(Data extracted from a collection)
_ _ _ _ _

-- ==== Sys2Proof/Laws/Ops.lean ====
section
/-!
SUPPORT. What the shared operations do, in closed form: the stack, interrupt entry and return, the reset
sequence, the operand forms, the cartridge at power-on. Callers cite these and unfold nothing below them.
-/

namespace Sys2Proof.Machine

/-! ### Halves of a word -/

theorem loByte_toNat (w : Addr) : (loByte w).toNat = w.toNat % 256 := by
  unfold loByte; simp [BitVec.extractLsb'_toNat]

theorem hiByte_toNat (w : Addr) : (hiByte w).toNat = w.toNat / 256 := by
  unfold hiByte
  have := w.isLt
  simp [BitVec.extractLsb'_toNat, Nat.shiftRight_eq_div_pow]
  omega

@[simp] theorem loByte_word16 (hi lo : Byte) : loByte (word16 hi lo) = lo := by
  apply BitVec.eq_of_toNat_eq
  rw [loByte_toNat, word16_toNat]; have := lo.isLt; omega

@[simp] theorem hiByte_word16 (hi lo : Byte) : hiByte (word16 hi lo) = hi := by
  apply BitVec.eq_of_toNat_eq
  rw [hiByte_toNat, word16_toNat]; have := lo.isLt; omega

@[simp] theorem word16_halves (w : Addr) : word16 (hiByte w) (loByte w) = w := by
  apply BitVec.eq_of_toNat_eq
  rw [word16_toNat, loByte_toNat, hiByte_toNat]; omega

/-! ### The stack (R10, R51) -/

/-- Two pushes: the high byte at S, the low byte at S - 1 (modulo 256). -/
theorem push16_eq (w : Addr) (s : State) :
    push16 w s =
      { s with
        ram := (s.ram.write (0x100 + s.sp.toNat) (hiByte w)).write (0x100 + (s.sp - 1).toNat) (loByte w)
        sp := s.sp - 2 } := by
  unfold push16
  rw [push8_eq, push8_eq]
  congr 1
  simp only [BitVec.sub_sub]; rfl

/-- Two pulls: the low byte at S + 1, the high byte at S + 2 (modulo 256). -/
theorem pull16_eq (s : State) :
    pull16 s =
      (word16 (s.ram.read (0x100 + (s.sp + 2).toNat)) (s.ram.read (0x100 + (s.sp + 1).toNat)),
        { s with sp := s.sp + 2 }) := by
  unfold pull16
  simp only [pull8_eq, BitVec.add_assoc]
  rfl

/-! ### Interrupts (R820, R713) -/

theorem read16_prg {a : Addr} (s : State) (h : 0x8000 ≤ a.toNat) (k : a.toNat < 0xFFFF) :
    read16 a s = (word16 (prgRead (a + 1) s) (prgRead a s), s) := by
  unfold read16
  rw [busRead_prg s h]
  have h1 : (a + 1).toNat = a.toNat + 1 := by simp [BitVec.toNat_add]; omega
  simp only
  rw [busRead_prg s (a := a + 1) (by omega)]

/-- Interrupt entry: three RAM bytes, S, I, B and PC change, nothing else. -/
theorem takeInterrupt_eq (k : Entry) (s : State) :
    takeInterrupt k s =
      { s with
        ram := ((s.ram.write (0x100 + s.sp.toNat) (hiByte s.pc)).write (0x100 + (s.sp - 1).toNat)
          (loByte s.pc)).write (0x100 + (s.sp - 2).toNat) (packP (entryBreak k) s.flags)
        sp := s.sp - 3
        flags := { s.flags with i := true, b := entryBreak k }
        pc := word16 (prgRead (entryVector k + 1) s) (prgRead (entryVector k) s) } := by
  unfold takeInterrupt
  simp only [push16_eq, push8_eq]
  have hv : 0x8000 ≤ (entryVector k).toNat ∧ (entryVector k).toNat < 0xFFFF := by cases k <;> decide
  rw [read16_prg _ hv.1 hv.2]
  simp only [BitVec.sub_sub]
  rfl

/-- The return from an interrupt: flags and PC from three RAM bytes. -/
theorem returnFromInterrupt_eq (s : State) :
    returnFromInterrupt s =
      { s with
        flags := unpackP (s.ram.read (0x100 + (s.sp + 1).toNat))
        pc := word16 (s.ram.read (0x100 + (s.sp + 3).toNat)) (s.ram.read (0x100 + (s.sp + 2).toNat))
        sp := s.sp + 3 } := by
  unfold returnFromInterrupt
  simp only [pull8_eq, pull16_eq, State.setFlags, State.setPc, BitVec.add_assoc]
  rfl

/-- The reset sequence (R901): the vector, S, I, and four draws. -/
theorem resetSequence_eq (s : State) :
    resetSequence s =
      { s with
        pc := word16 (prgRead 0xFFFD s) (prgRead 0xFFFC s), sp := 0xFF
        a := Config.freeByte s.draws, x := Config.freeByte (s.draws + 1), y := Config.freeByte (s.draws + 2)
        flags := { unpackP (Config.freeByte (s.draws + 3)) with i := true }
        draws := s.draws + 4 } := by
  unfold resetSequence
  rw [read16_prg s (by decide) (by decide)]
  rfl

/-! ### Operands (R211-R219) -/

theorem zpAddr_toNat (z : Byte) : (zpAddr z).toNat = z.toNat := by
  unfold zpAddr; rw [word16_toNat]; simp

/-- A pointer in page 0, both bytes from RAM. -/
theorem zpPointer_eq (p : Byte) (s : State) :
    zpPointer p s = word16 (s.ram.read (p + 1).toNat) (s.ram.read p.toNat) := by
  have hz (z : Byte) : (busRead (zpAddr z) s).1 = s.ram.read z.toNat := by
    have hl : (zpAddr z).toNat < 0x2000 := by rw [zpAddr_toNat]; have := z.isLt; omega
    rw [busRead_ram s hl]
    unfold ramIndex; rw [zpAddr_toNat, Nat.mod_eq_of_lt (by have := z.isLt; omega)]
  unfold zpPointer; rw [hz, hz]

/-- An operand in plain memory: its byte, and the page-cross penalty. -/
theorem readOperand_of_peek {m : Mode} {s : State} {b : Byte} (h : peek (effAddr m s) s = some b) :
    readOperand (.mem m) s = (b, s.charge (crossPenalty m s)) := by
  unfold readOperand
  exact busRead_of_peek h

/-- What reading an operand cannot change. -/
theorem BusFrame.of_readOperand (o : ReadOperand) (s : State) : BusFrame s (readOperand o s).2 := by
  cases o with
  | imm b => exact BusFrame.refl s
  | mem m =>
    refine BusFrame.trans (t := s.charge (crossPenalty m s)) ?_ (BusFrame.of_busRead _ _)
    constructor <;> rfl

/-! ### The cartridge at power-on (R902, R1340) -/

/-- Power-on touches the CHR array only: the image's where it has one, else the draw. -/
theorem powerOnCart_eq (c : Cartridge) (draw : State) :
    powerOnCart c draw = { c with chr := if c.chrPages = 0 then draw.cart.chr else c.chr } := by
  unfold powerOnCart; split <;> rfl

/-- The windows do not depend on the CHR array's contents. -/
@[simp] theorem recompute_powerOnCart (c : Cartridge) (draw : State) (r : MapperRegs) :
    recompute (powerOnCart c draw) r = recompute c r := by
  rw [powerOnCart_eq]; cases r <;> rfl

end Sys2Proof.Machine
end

_ _ _ _ _

__TASK BRIEF__:
Repeat only the lines from the one holding "the draw. -/" through the last line of the data.

__EXERCISE SOLUTION__:
/-- Power-on touches the CHR array only: the image's where it has one, else the draw. -/
theorem powerOnCart_eq (c : Cartridge) (draw : State) :
    powerOnCart c draw = { c with chr := if c.chrPages = 0 then draw.cart.chr else c.chr } := by
  unfold powerOnCart; split <;> rfl

/-- The windows do not depend on the CHR array's contents. -/
@[simp] theorem recompute_powerOnCart (c : Cartridge) (draw : State) (r : MapperRegs) :
    recompute (powerOnCart c draw) r = recompute c r := by
  rw [powerOnCart_eq]; cases r <;> rfl

end Sys2Proof.Machine
end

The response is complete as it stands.